Native gel electrophoresis analysis was carried out on 15% polyacrylamide gel at 25 °C, which was run at 80 V for 4 h in 1 × TB buffer (pH 7.5) supplemented with 10 mM KCl. A concentration of 50 μM was used for the oligonucleotides, which were prepared in a 40% PEG200 containing K+-buffer. Prior to loading the mixture onto the gel, 1 μL of glycerol solution (60% v/v) was added. The total volume loaded in each well was 10 μL. Gel was imaged by UV-shadowing, using the exposure wavelength of 254 nm for nucleobase detection.

Circular dichroism spectroscopy

CD experiments were recorded on a Jasco J-815 spectropolarimeter equipped with a PTC-423S temperature controller.
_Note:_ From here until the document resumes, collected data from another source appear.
-- ==== Sys2Proof/Machine/Names.lean ====
section
/-! DEFINITION. The name tables and the textual form of a request (R26, R27, R80): read-only metadata for diagnostics.
No request reads them and no meaning depends on them (log entry 12). -/

namespace Sys2Proof.Machine

/-- The GPR names by index (R26): `v0` is the source's, the rest is PRESUMED by the spec (G4). -/
def gprNames : List String :=
  ["zero", "at", "v0", "v1", "a0", "a1", "a2", "a3",
   "t0", "t1", "t2", "t3", "t4", "t5", "t6", "t7",
   "s0", "s1", "s2", "s3", "s4", "s5", "s6", "s7",
   "t8", "t9", "k0", "k1", "gp", "sp", "s8", "ra"]

/-- The CP0 names by index (R27): the numbering is PRESUMED by the spec (G2). -/
def cp0Names : List String :=
  ["Index", "Random", "EntryLo0", "EntryLo1", "Context", "PageMask", "Wired", "Reserved7",
   "BadVAddr", "Count", "EntryHi", "Compare", "Status", "Cause", "EPC", "PRId",
   "Config", "LLAddr", "WatchLo", "WatchHi", "XContext", "Reserved21", "Reserved22", "Reserved23",
   "Reserved24", "Reserved25", "ParityError", "CacheError", "TagLo", "TagHi", "ErrorEPC", "Reserved31"]

/-- The spellings of a GPR operand: `r<n>`, and `$<abi-name>`; 30 has a second name (R26, R80). -/
def gprTexts (i : Idx) : List String :=
  ["r" ++ toString i.toNat, "$" ++ gprNames.getD i.toNat ""] ++ (if i = 30 then ["$fp"] else [])

/-- The spellings of a CP0 operand: `c<n>`, and the name (R80). -/
def cp0Texts (i : Idx) : List String :=
  ["c" ++ toString i.toNat, cp0Names.getD i.toNat ""]

/-- The spellings of a request's operand; none for PC and LL (R80). -/
def operandTexts : Instr → List String
  | .gprRead32 i | .gprRead64 i | .gprWrite32 i _ | .gprWrite64 i _ => gprTexts i
  | .fprRead32 i | .fprRead64 i | .fprWrite32 i _ | .fprWrite64 i _ => ["f" ++ toString i.toNat]
  | .cp0Read i | .cp0Write i _ => cp0Texts i
  | .mdRead .hi | .mdWrite .hi _ => ["HI"]
  | .mdRead .lo | .mdWrite .lo _ => ["LO"]
  | .pcRead32 | .pcRead64 | .pcWrite32 _ | .pcWrite64 _ | .llRead | .llWrite _ => []

/-- The textual forms `MNEMONIC operand[, data]` of a request (R80), for a spelling `data` of its write data, which
reads leave out. The rule fixes no number of digits, so the caller spells the literal. -/
def requestTexts (i : Instr) (data : String) : List String :=
  match operandTexts i, isWrite i with
  | [], false => [mnemonic i]
  | [], true  => [mnemonic i ++ " " ++ data]
  | os, false => os.map (fun o => mnemonic i ++ " " ++ o)
  | os, true  => os.map (fun o => mnemonic i ++ " " ++ o ++ ", " ++ data)

/-- The source's name of a request's accessor; the PC, multiply-pair and LL accessors have none (R80). -/
def sourceAccessor : Instr → Option String
  | .gprRead32 _    => some "read32"
  | .gprRead64 _    => some "read64"
  | .gprWrite32 _ _ => some "write32"
  | .gprWrite64 _ _ => some "write64"
  | .fprRead32 _    => some "readF32"
  | .fprRead64 _    => some "readF64"
  | .fprWrite32 _ _ => some "writeF32"
  | .fprWrite64 _ _ => some "writeF64"
  | .cp0Read _      => some "readControl"
  | .cp0Write _ _   => some "writeControl"
  | .pcRead32 | .pcRead64 | .pcWrite32 _ | .pcWrite64 _ => none
  | .mdRead _ | .mdWrite _ _ | .llRead | .llWrite _ => none

end Sys2Proof.Machine
end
Spectra were recorded in a quartz cuvette with 1 mm path length in the 220–360 nm wavelength range and averaged over three scans. The scan rate was set to 100 nm/min, with a 1 s response time and 1 nm bandwidth. Buffer baseline was subtracted from each spectrum. Experiments were performed using 10 μM oligonucleotide concentration. CD melting experiments were carried out by collecting data in the range 10–100 °C using a temperature step of 5 °C. The samples were incubated at each temperature for a suitable time to achieve the equilibrium. Reaching equilibrium at each temperature was guaranteed by the achievement of superimposable CD spectra on changing time. The CD melting curves were obtained by following changes of CD signal at 265 and 295 nm. Apparent melting temperatures (T1/2) were determined from curve fit using Origin 7.0 software74.